The group’s mission became harassing the Cuban government, sometimes flying over Cuban airspace and dropping leaflets urging residents to rise up against the regime. Their campaigns had led to numerous complaints from Havana and assurances from the Clinton administration that it would stop.

On the day the planes were shot down, the group said it was looking for Cuban rafters trying to flee the country in the Florida Straits when the Cuban military downed the planes. Numerous investigations at the time concluded they were over international waters when the planes were downed.

The political fallout was swift, and Cuban Americans had long rallied for Fidel and Raúl Castro – the Cuba’s defense minister – to be charged in the killings.

Federal officials – including acting attorney general Todd Blanche and U.S. Attorney for the Southern District of Florida Jason Reding Quiñones – had a news conference set for Wednesday afternoon at Freedom Tower in Miami.

Freedom Tower is a symbolic monument for Cuban-Americans, the place where Cubans who were fleeing the communist revolution in the late 1950s and 1960s were processed and received aid when they arrived in Miami.

President Donald Trump, in an executive order issued the first week of his second term, declared a national emergency regarding Cuba, saying it presents “an unusual and extraordinary threat” because it has aligned itself with countries hostile to the U.S., including Iran, Russia and China.

Amid these tensions, CIA Director John Ratcliffe traveled to Havana last week for meetings with senior Cuban security and intelligence officials, including Raúl Rodriguez Castro, the powerful grandson of Raúl Castro.

The meeting came as extensive blackouts continued on the island, with the government acknowledging it was “without any reserves” to fuel power plants.

The Trump administration has adopted a policy of economic strangulation to try to drive the current leadership from power, actions that have gone above and beyond the U.S. economic embargo imposed more than six decades ago.

The administration’s actions include expanded economic sanctions, a naval blockade preventing ships from carrying oil to the island and the threat of secondary sanctions on any other country or entity that trades with the Cuban government or designated individuals or companies.

Trump has suggested he could utilize a playbook in Cuba similar to the one he used in Venezuela earlier this year.

The Justice Department first indicted Venezuelan President Nicolás Maduro on narco-terrorism charges in 2020, though he was not extradited at the time. In January, the administration launched an attack on Venezuela, capturing Maduro and bringing him to New York to face charges.

The Trump administration, in part, described the capture as a law enforcement effort to ensure that Maduro faced his day in court on narco-terrorism charges. It left the rest of the Venezuelan government intact, saying that its Maduro-era leaders were cooperating with the United States. Secretary of State Marco Rubio has outlined a similar plan for Cuba, while demanding economic and political changes.
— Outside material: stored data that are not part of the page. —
-- ==== Sys2Proof/Machine/Transition.lean ====
section
/-! DEFINITION. The transition engine: claims and releases (R15, R16), starting and claiming (R60 to
R66), muting and driving (R68 to R74), RESTORE (R76 to R79), endings (R82), closing (R116 to R118), the
pending slot (R52 to R54) and the follow-ups of an event. -/

namespace Sys2Proof.Machine

/-! ### Claims (R15, R16) -/

/-- Release a requester's claims on contactors (R16): those with a pulse queued or in progress are
recorded, the others become none, and a claim that became none is reported. -/
def Ev.releaseClaims (who : Claim) (cs : List (Fin 48)) (e : Ev) : Ev :=
  let mine (c : Fin 48) : Bool := cs.contains c && (e.s.row c).claim = who
  let freed := contactorSet fun c => mine c && !e.s.inMotion c
  let later := contactorSet fun c => mine c && e.s.inMotion c
  let e := e.on (State.updRows fun c r =>
    if freed.contains c then { r with claim := .none, releaseDue := false }
    else if later.contains c then { r with releaseDue := true }
    else r)
  if freed.isEmpty then e else e.push .releaseReport

/-- Release every claim a requester holds. -/
def Ev.releaseAll (who : Claim) (e : Ev) : Ev := e.releaseClaims who allContactors

/-- Carry out a recorded release, in the event that finishes or withdraws the contactor's pulse (R16): a claim lasts
while a pulse of its contactor does (R15). -/
def Ev.carryRelease (c : Fin 48) (e : Ev) : Ev :=
  if (e.s.row c).releaseDue && !e.s.inMotion c then
    (e.on (State.updRow c fun r => { r with claim := .none, releaseDue := false })).push .releaseReport
  else e

/-- A claim request (R15): granted whole when every named contactor is unclaimed, otherwise without
effect. -/
def State.requestClaims (who : Claim) (cs : List (Fin 48)) (s : State) : Option State :=
  if cs.all fun c => (s.row c).claim = .none then
    some (s.updRows fun c r => if cs.contains c then { r with claim := who } else r)
  else none

/-! ### Outcomes and endings (R55, R82, R134) -/

/-- The target, source and priority of the transition in flight, as an outcome reports them. -/
def TransitionRecord.request (u : TransitionRecord) : Option Request :=
  match u.target, u.priority, u.source with
  | some t, some p, some src => some { slot := t.slot, priority := p, source := src }
  | _, _, _ => none

/-- The flag of an outcome (R55). -/
def outcomeDetail (st : Station) (slot : Fin 32) (outcome : Outcome) (why : Option WhyEnded) : Detail :=
  match outcome with
  | .completedVerified | .completedUnverified => .transitionDone st slot outcome
  | .refused | .failedNoMove | .failedMixed | .verifyFailed => .transitionFailed st slot outcome why

/-- Record a station's last outcome and raise its flag (R55). -/
def State.recordOutcome (st : Station) (r : Request) (outcome : Outcome) (why : Option WhyEnded)
    (s : State) : State :=
  (s.updStation st fun x => { x with
      lastOutcome := some { outcome := outcome, why := why, slot := r.slot, source := r.source,
                            priority := r.priority } }).raise
    (outcomeDetail st r.slot outcome why)

/-- The station's side of an ending (R48). -/
def State.stationEnding (st : Station) (outcome : Outcome) (why : Option WhyEnded) (s : State) : State :=
  match outcome with
  | .failedNoMove => s.updStation st StationRecord.failedNoMove
  | .failedMixed => s.updStation st (StationRecord.failedMixed (why.bind fun w => w.reason.mixedReason))
  | .completedVerified | .completedUnverified | .refused | .verifyFailed => s

/-- The fault reason of a failure's kind (R132, R134). -/
def FailureKind.reason : FailureKind → FaultReason
  | .verify => .verify
  | .monitor => .monitor

/-- A protective transition that ends without RESTORE hands a fault to the station and closes the open
failure (R134). -/
def State.failureEnding (st : Station) (outcome : Outcome) (s : State) : State :=
  match s.monitor.failures.get st, outcome with
  | some f, .refused | some f, .failedNoMove | some f, .failedMixed =>
    if f.running then (s.handFault st f.kind.reason).setFailure st none else s
  | _, _ => s

/-- The ending event of a transition (R82), for the request it carried out: TRANSITION claims, contactor
claims, the station and its outcome, the open failure, IDLE; then the hand-off of the pending request. -/
def Ev.endTransition (st : Station) (r : Option Request) (outcome : Outcome) (why : Option WhyEnded)
    (e : Ev) : Ev :=
  let muted := (e.s.unit st).muted
  let e := (e.on (State.removeTransition st muted)).releaseAll (.tu st)
  let e := e.on (State.stationEnding st outcome why)
  let e := match r with
    | some r => e.on (State.recordOutcome st r outcome why)
    | none => e
  let e := e.on (State.failureEnding st outcome)
  (e.on (State.updUnit st fun _ => TransitionRecord.idle)).push (.handOff st)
Trump has said that Cuba is “next in line” as soon as he finishes his war with Iran, although the administration has not publicly declared that it intends to use military force to achieve its goals in Cuba.
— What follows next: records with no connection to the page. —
-- ==== Sys2Proof/Machine/Resets.lean ====
section
/-! DEFINITION. The two resets (R6, R40, R59, R87, R102, R136, R138, R167, R177, R187, R194, R198, R199). -/

namespace Sys2Proof.Machine

/-- What both resets leave: the reset state, but for the time, the model's counters, the banks of the record
store, the clock record and the waiting commands. The job being run is cut off and its queue emptied
(R187). -/
def State.afterReset (lbr : BitVec 3) (s : State) : State :=
  { State.reset with
    now := s.now
    races := s.races
    storeLooks := s.storeLooks
    store := { s.store with running := none, waiting := [] }
    clock := s.clock
    scan := { resetDone := false, due := s.now }
    link := { State.reset.link with rate := lbr }
    pending := s.pending }

/-- The clock record after a power-on reset (R138). -/
def Clock.powerOn (now : Nat) (kept : Bool) (c : Clock) : Clock :=
  if kept then
    { c.runOn now with
      source := .internal, run := 0, lastPulse := none, kept := true, absentDue := some (now + 4000) }
  else
    { time := none, source := .internal, run := 0, lastPulse := none, reference := now,
      boundary := now, kept := false, absentDue := some (now + 4000) }

/-- A power-on reset: authority is not held until start-up grants it (R198). -/
def execPowerOnReset (dt : Nat) (vkeep : Bool) (lbr : BitVec 3) (s : State) :
    Host.Outcome State Fault Refusal :=
  let s := (s.elapse dt).afterReset lbr
  (s.updClock (Clock.powerOn s.now vkeep)).conclude

/-- An external reset: the clock and authority stand (R138, R198). Where it comes before the start-up of a power-on
reset has ended, the grant that start-up would have made is dropped (log entry 47). -/
def execExternalReset (dt : Nat) (lbr : BitVec 3) (s : State) : Host.Outcome State Fault Refusal :=
  let authority := s.link.authority
  let s := (s.elapse dt).afterReset lbr
  State.conclude { s with link := { s.link with authority := authority, grantAtStart := false } }

end Sys2Proof.Machine
end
In March, The Washington Post reported that the Justice Department had formed a working group to examine possible federal charges against officials or entities within Cuba’s government.

The U.S. Attorney’s Office for the Southern District of Florida – which includes Miami, the center of the Cuban exile community – has been overseeing the prosecution group.
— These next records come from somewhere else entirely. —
-- ==== Sys2Proof/Machine/Reads.lean ====
section
/-! DEFINITION. The owners' answers to the requests that read: lookups (R166, R167) and the READ requests of
R22, R57, R85, R105, R135, R144 and R193. The bodies' encodings follow R203; the choices it leaves are in log
entries 17, 21 to 27 and 37 to 42. -/

namespace Sys2Proof.Machine

/-- A mark byte, 01h when set (R203). -/
def markByte (b : Bool) : List Byte := u8 (if b then 1 else 0)

/-! ### Lookups (R166, R167, R30, R3) -/

/-- The site record layout of a lookup: the code-set flag in place of the code (R3). -/
def siteLookup (x : Site) (codeSet : Bool) : List Byte := x.bytes ++ u8 (if codeSet then 2 else 1)

/-- A schedule entry of a lookup, with the last-fired date of the entry number (R145). -/
def State.entryLookup (s : State) (i : Fin 64) (content : Option Entry) : List Byte :=
  match content with
  | some e => e.bytes ++ dateBytes s.lastFired[i]
  | none => u8 1

/-- The working record of a lookup. -/
def State.workingLookup (s : State) (r : RecordId) : List Byte :=
  match r with
  | .pattern slot => patternBytes (s.pattern slot)
  | .schedule i => s.entryLookup i (s.entry i)
  | .site => siteLookup s.tables.site s.tables.code.isSome

/-- The staged record of a lookup in the STAGED_FIRST view (R30, R166). -/
def State.stagedLookup (s : State) (e : StagedEntry) : List Byte :=
  match e with
  | .pattern slot content => patternBytes (content.map fun p => ⟨p, s.nextVersion slot⟩)
  | .schedule i content => s.entryLookup i content
  | .site x form => siteLookup x (form.apply s.tables.code).isSome

/-- The body of a lookup: kind, index, the record, the staged mark. -/
def State.lookupBody (s : State) (r : RecordId) (view : View) : List Byte :=
  u8 r.kindCode ++ u8 r.index ++
  match view, s.staged r with
  | .stagedFirst, some e => s.stagedLookup e ++ markByte true
  | _, _ => s.workingLookup r ++ markByte false

/-- LOOKUP (R166): OK sets the cursor (R167). -/
def State.lookup (fields : List Byte) (s : State) : State × Reply :=
  match recordIdOf (fieldAt fields 0) (fieldAt fields 1) with
  | .error e => (s, e)
  | .ok r =>
    match viewOf (fieldAt fields 2) with
    | none => (s, Reply.fieldError 22)
    | some view =>
      ({ s with link := { s.link with cursor := some { record := r, view := view } } },
       Reply.ok (s.lookupBody r view))

/-- The record after a record of its kind, if there is one (R167). -/
def RecordId.next : RecordId → Option RecordId
  | .pattern slot => (finOf 32 (slot.val + 1)).map RecordId.pattern
  | .schedule i => (finOf 64 (i.val + 1)).map RecordId.schedule
  | .site => none

/-- LOOKUP_NEXT (R167). -/
def State.lookupNext (_fields : List Byte) (s : State) : State × Reply :=
  match s.link.cursor with
  | none => (s, Reply.refuse .wrongState)
  | some c =>
    match c.record.next with
    | none => (s, ⟨.endOfKind, []⟩)
    | some r =>
      ({ s with link := { s.link with cursor := some { c with record := r } } },
       Reply.ok (s.lookupBody r c.view))

/-! ### READ_STATION (R57) -/

def Request.bytes (r : Request) : List Byte := u8 r.slot.val ++ u8 r.priority.rank ++ r.source.bytes

/-- A station's in-service snapshot (R57); its settings are sent as one list, in stage order (log entry 37). -/
def InService.bytes (v : InService) : List Byte :=
  u8 v.snap.slot.val ++ u16 v.snap.version ++ text v.snap.pattern.label ++
  listOf Setting.bytes v.snap.pattern.settings ++ listOf Window.bytes v.snap.pattern.windows ++
  u8 v.snap.pattern.powerStep ++ opt8 (v.snap.pattern.fallback.map (·.val)) ++
  yesNo v.byProtection ++ u8 v.verified.code

def LastOutcome.bytes (o : LastOutcome) : List Byte :=
  u8 o.outcome.code ++ whyBytes o.why ++ u8 o.slot.val ++ o.source.bytes ++ u8 o.priority.rank

/-- A structure behind the mark that it is absent. -/
def marked {α : Type} (f : α → List Byte) : Option α → List Byte
  | some x => markByte false ++ f x
  | none => markByte true

def StationRecord.bytes (r : StationRecord) : List Byte :=
  u8 r.arrayState.code ++ opt8 (r.faultReason.map FaultReason.code) ++
  marked InService.bytes r.inService ++ yesNo r.revised ++ u8 r.claims.code ++
  u8 (if r.permit then 1 else 2) ++ u8 r.powerStep ++ u8 (if r.carrier then 1 else 2) ++
  marked Request.bytes r.request ++ marked LastOutcome.bytes r.lastOutcome ++ savedBytes r.saved ++
  yesNo r.suspended ++ opt8 (r.governing.map (·.val))

/-- A read that names one station. -/
def State.readOf (body : State → Station → List Byte) (fields : List Byte) (s : State) :
    State × Reply :=
  match stationOf (fieldAt fields 0) with
  | none => (s, Reply.fieldError 0)
  | some st => (s, Reply.ok (body s st))

/-- READ_STATION (R57). -/
def State.readStation (fields : List Byte) (s : State) : State × Reply :=
  s.readOf (fun s st => (s.station st).bytes) fields

/-! ### READ_TRANSITION (R85) -/

/-- A time left in ms; every bit set when the timer does not run. -/
def State.leftBytes (s : State) (t : Option Nat) : List Byte := opt32 (t.map s.timeLeft)

/-- The body of READ_TRANSITION (R85); a unit without a target has an empty label (log entry 38), and the tower
marks are sent tower by tower in the order of the windows (log entry 40). -/
def State.transitionBody (s : State) (st : Station) : List Byte :=
  let u := s.unit st
  u8 u.phase.code ++ opt8 (u.target.map (·.slot.val)) ++ opt16 (u.target.map (·.version)) ++
  text ((u.target.map (·.pattern.label)).getD []) ++ opt8 (u.priority.map (·.rank)) ++
  optSource u.source ++ yesNo u.waiting ++ contactorBits u.moving ++ u8 (StationSet.code u.muted) ++
  opt8 (u.target.map (·.pattern.stages.length)) ++ opt8 u.stage ++
  listOf (fun c => u8 c.val) u.moved ++ contactorBits u.outstanding ++
  opt8 (u.heldBy.map (·.val)) ++ yesNo u.breach.isSome ++ s.leftBytes u.breach ++
  markByte u.closing.isSome ++ opt8 (u.closing.map Cause.code) ++ optContactorBits u.deferred ++
  s.leftBytes u.timer ++ listOf (fun m => u8 (m.1.val + 1) ++ u8 m.2.code) u.marks

/-- READ_TRANSITION (R85). -/
def State.readTransition (fields : List Byte) (s : State) : State × Reply :=
  s.readOf State.transitionBody fields

/-! ### READ_CONTACTOR (R22) -/

def State.rowBytes (s : State) (c : Fin 48) : List Byte :=
  let r := s.row c
  u8 c.val ++ yesNo r.path.isSome ++ opt8 (r.path.map Path.code) ++ u8 r.sensed.code ++
  opt8 (r.commanded.map Position.code) ++ u8 r.claim.code ++ u8 r.condition.code ++
  opt16 r.lastTravel ++ u32 r.operations ++ u16 r.hotMoves ++ yesNo r.maintenance

/-- READ_CONTACTOR (R22). -/
def State.readContactor (fields : List Byte) (s : State) : State × Reply :=
  let first := fieldAt fields 0
  let last := fieldAt fields 1
  if 47 < first ∨ 47 < last then (s, Reply.fieldError 0)
  else if last < first then (s, Reply.fieldError 0)
  else if 15 < last - first + 1 then (s, Reply.fieldError 0)
  else
    (s, Reply.ok (listOf s.rowBytes
      (allContactors.filter fun c => decide (first ≤ c.val ∧ c.val ≤ last))))

/-! ### READ_READINGS (R135) -/

/-- The silence field with its time left. -/
def State.silenceBytes (s : State) : Silence → List Byte
  | .notWatched => u8 1 ++ opt32 none
  | .watched t => u8 2 ++ u32 (s.timeLeft t)
  | .silent => u8 3 ++ opt32 none

def State.cellBytes (s : State) (st : Station) (tower : Fin 8) : List Byte :=
  let c := s.cell st tower
  opt16 c.ratio ++
  (match c.phase with
   | some p => i16 p
   | none => opt16 none) ++
  yesNo c.valid ++ opt16 (c.arrival.map fun t => min 65535 ((s.now - t) / 1000)) ++ u8 c.run ++
  s.silenceBytes c.silence

def OpenFailure.bytes (f : OpenFailure) : List Byte :=
  u8 f.kind.code ++ u8 f.slot.val ++ u16 f.version ++ u8 f.fallback.val ++
  u8 (if f.running then 2 else 1)

def State.readingsBody (s : State) (st : Station) : List Byte :=
  ((List.finRange 8).flatMap fun t => s.cellBytes st t) ++ yesNo (s.monitor.supervised.get st) ++
  marked OpenFailure.bytes (s.monitor.failures.get st) ++ u16 s.monitor.discards

/-- READ_READINGS (R135). -/
def State.readReadings (fields : List Byte) (s : State) : State × Reply :=
  s.readOf State.readingsBody fields

/-! ### READ_CLOCK (R144) -/

def State.clockBody (s : State) : List Byte :=
  u8 (if s.clock.time.isSome then 1 else 2) ++ timeBytes s.clock.time ++ u8 s.clock.source.code ++
  u8 s.clock.run ++ opt32 (s.clock.lastPulse.map fun p => min 65535 (s.now - p)) ++
  yesNo s.clock.kept

/-- READ_CLOCK (R144). -/
def State.readClock (_fields : List Byte) (s : State) : State × Reply := (s, Reply.ok s.clockBody)

/-! ### READ_STORE (R193) -/

/-- The step of a write, as the free value names it (log entry 19). -/
def stepOf : Fin 3 → WriteStep
  | 0 => .erase
  | 1 => .records
  | 2 => .header

/-- The running job in READ_STORE's body (R193). The write list is the segments of R183's order, without the marker
that the example of section 10.10 names with them (log entry 44). -/
def Job.bytes (job : Job) : List Byte :=
  u8 job.kind.code ++ u32 job.number ++ listOf (fun x => u8 (Segment.id x)) job.list ++
  u8 (Segment.id job.writing) ++ u8 (WriteStep.code job.step)

def WaitingJob.bytes (w : WaitingJob) : List Byte :=
  u8 w.kind.code ++
  match w.kind with
  | .hostCommit => opt32 none
  | .opsSave => u32 w.merged

/-- A member of the commit-in-progress set (R193; log entry 42). -/
def carriedBytes (x : RecordId × Bool) : List Byte :=
  u8 x.1.kindCode ++ u8 x.1.index ++ u8 (actionCode x.2)

/-- The body of READ_STORE (R193); its sets of segments and of records are sent as lists (log entry 42). -/
def State.storeBody (s : State) : List Byte :=
  u32 s.markerNumber ++ opt8 (s.markerData.map fun m => m.kind.code) ++ u32 s.lastHostCommit ++
  s.store.hostStatus.bytes ++ s.store.opsStatus.bytes ++
  marked Job.bytes s.store.running ++
  listOf WaitingJob.bytes s.store.waiting ++
  listOf (fun x => u8 (Segment.id x)) (tableSegments.filter fun seg => (s.pair seg).stale) ++
  u8 s.staging.length ++ listOf carriedBytes ((s.commit.map (·.carried)).getD [])

/-- A look at the store: the write in progress is found at a step that the free value names, and never before the
step an earlier look at the same write has shown (R181; log entry 19). -/
def State.lookAtStore (s : State) : State :=
  { s with
    storeLooks := s.storeLooks + 1
    store := { s.store with
      running := s.store.running.map fun job =>
        { job with step := WriteStep.later job.step (stepOf (Config.storeStep s.storeLooks)) } } }

/-- READ_STORE (R193). -/
def State.readStore (_fields : List Byte) (s : State) : State × Reply :=
  (s.lookAtStore, Reply.ok s.lookAtStore.storeBody)

/-! ### READ_HOLDS (R105) -/

/-- A hold point (R105): a CONTACTOR point's number fills the place of a STAGE point's two (log entry 39). -/
def HoldPoint.bytes (h : HoldPoint) : List Byte :=
  (match h.kind with
   | .contactor c => u8 1 ++ u8 c.val ++ opt8 none
   | .stage st n => u8 2 ++ u8 (Station.code st) ++ u8 n) ++ yesNo h.armed

/-- The stations whose transition is HELD with held by naming the point. -/
def State.heldAt (s : State) (i : Fin 4) : StationSet :=
  let held (st : Station) : Bool :=
    decide ((s.unit st).phase = .held) && decide ((s.unit st).heldBy = some i)
  ⟨held .A, held .B⟩

def State.holdsBody (s : State) : List Byte :=
  (List.finRange 4).flatMap fun i =>
    marked HoldPoint.bytes s.holds[i] ++ u8 (StationSet.code (s.heldAt i))

/-- READ_HOLDS (R105). -/
def State.readHolds (_fields : List Byte) (s : State) : State × Reply := (s, Reply.ok s.holdsBody)

end Sys2Proof.Machine
end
The indictment’s unsealing came on Cuban Independence Day, which marks the anniversary of the establishment of the Republic of Cuba after the end of U.S. occupation in 1902.

In a “Message to the Cuban People” on Wednesday, Rubio said he was aware of their “unimaginable hardships,” which he said were “not due to an oil ‘blockade’ by the U.S., but from the corruption of their leaders.

“In the U.S.,” Rubio said, “we are ready to open a new chapter in the relationship between our people and our countries. And, currently, the only thing standing in the way of a better future are those who control your country.”